RECORDS FOR THE TASK =>
theorem exec_cbinv (f : FullWord) (s : State) : exec (.cbinv f) s =
    .next (issueGroups (infoOf f) (cbinvPre f) (cbinvBody f) s) := rfl

theorem exec_cbfence (f : FullWord) (s : State) : exec (.cbfence f) s =
    .next (issueLanes (infoOf f) (fun _ _ _ => subTrap (cbfenceSubs f)) cbfenceBody s) := rfl

/-- A range of one entry (R189). -/
theorem cbRange_one (h : first < 256) (hr : r.toNat % 2 ^ 17 = first + 256) : cbRange r = (first, 1) := by
  have hfirst : r.toNat % 256 = first := by omega
  have hcount : r.toNat / 2 ^ 8 % 512 = 1 := by omega
  have hmin : min 1 (256 - first) = 1 := by omega
  simp only [cbRange, hfirst, hcount, hmin]

/-- The checks of R154 for `z` bytes that lie aligned in a workgroup's part of the core scratchpad. -/
theorem locate_scratch {z : Nat} {n : Need} (hal : A % z = 0) (hin : A + z ≤ scratchOf s g) (hz : 0 < z) :
    locate s g 1 z n (A : Int) = (.ok ⟨1, csAddr s g + A, BitVec.ofInt 64 A, noAttr, false⟩, s) := by
  have hout : ¬((A : Int) < 0 ∨ scratchOf s g ≤ A) := by omega
  have hal' : ((A : Int) % z = 0) := by exact_mod_cast hal
  simp [locate, hal', show ¬scratchOf s g ≤ A by omega, show ¬scratchOf s g < A + z by omega]

/-- The place of one image entry in the core scratchpad. -/
theorem cbPlaces_scratch {n : Need} (hal : A % 8 = 0) (hin : A + 8 ≤ scratchOf s g) :
    cbPlaces s g l 1 n A 1 = (.ok [⟨1, csAddr s g + A, BitVec.ofInt 64 A, noAttr, false⟩], s) := by
  simp only [cbPlaces, Nat.mul_zero, Nat.add_zero, locate_scratch hal hin (by decide), List.nil_append]

/-- cbld of one entry: the write of the two image words is on its way. -/
theorem cbMemBody_load (ht : getT s g l = some t) (hG : getG s g = some G) (ha : Holds t f.a a) (hr : Holds t f.b r)
    (hrange : cbRange r = (first, 1)) (hsp : spaceOf f = 1) (hal : a.toNat % 8 = 0) (hin : a.toNat + 8 ≤ scratchOf s g) :
    cbMemBody true f s g [l] = .done (bankWrite s G.core (f.d.toNat % 16) g
      [(first, entryOf (readWord s.cs (csAddr s g + a.toNat)) (readWord s.cs (csAddr s g + a.toNat + 4)))]) := by
  have hw : readV t f.b.toNat = gen r := hr
  simp only [cbMemBody, List.headD_cons, ht, hG, hsp, baseIn_register (sp := 1) (by decide) ha, hw, isPoison_gen, gen_val, hrange,
    cbPlaces_scratch hal hin, Bool.or_self, Bool.false_eq_true, if_false, if_true]
  rfl

/-- cbst of one entry whose image is consistent: its two words are stored. -/
theorem cbMemBody_store (ht : getT s g l = some t) (hG : getG s g = some G) (ha : Holds t f.a a) (hr : Holds t f.b r)
    (hrange : cbRange r = (first, 1)) (hsp : spaceOf f = 1) (hal : a.toNat % 8 = 0) (hin : a.toNat + 8 ≤ scratchOf s g)
    (hm : (imageOf (bankEntry s G.core (f.d.toNat % 16) first)).any mismatch = false) :
    cbMemBody false f s g [l] = .done { s with
      cs := (writeWord (writeWord s.cs (csAddr s g + a.toNat)
          ((imageOf (bankEntry s G.core (f.d.toNat % 16) first)).getD 0 .zero))
        (csAddr s g + a.toNat + 4) ((imageOf (bankEntry s G.core (f.d.toNat % 16) first)).getD 1 .zero)) } := by
  have hw : readV t f.b.toNat = gen r := hr
  simp only [cbMemBody, List.headD_cons, ht, hG, hsp, baseIn_register (sp := 1) (by decide) ha, hw, isPoison_gen, gen_val, hrange,
    cbPlaces_scratch hal hin, List.range_one, List.map_cons, List.map_nil, Nat.add_zero, List.any_cons, List.any_nil, hm,
    List.zip_cons_cons, List.zip_nil_right, Bool.or_self, Bool.false_and, Bool.false_eq_true, if_false]
  rfl

theorem cbwBody_word (ht : getT s g l = some t) (hG : getG s g = some G) (ha : Holds t f.a a) (hr : Holds t f.b r) :
    cbwBody f s g l = .done (bankWrite s G.core (f.d.toNat % 16) g [(a.toNat % 256, halves r)]) := by
  have hwa : readV t f.a.toNat = gen a := ha
  have hwr : readV t f.b.toNat = gen r := hr
  simp [cbwBody, ht, coreOf, hG, hwa, hwr, isPoison_gen, mismatch_gen, gen_val]

theorem cbinvBody_one (ht : getT s g l = some t) (hG : getG s g = some G) (hr : Holds t f.b r)
    (hrange : cbRange r = (first, 1)) :
    cbinvBody f s g [l] = .done (bankWrite s G.core (f.d.toNat % 16) g
      [(first, ⟨(bankEntry s G.core (f.d.toNat % 16) first).val, 0xF, 0xF⟩)]) := by
  have hw : readV t f.b.toNat = gen r := hr
  simp [cbinvBody, ht, coreOf, hG, hw, isPoison_gen, gen_val, hrange]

TASK OBJECTIVE =>
Check each line of the listing above. Copy the ones with the word "FullWord".

EXPECTED ANSWER =>
theorem exec_cbinv (f : FullWord) (s : State) : exec (.cbinv f) s =
theorem exec_cbfence (f : FullWord) (s : State) : exec (.cbfence f) s =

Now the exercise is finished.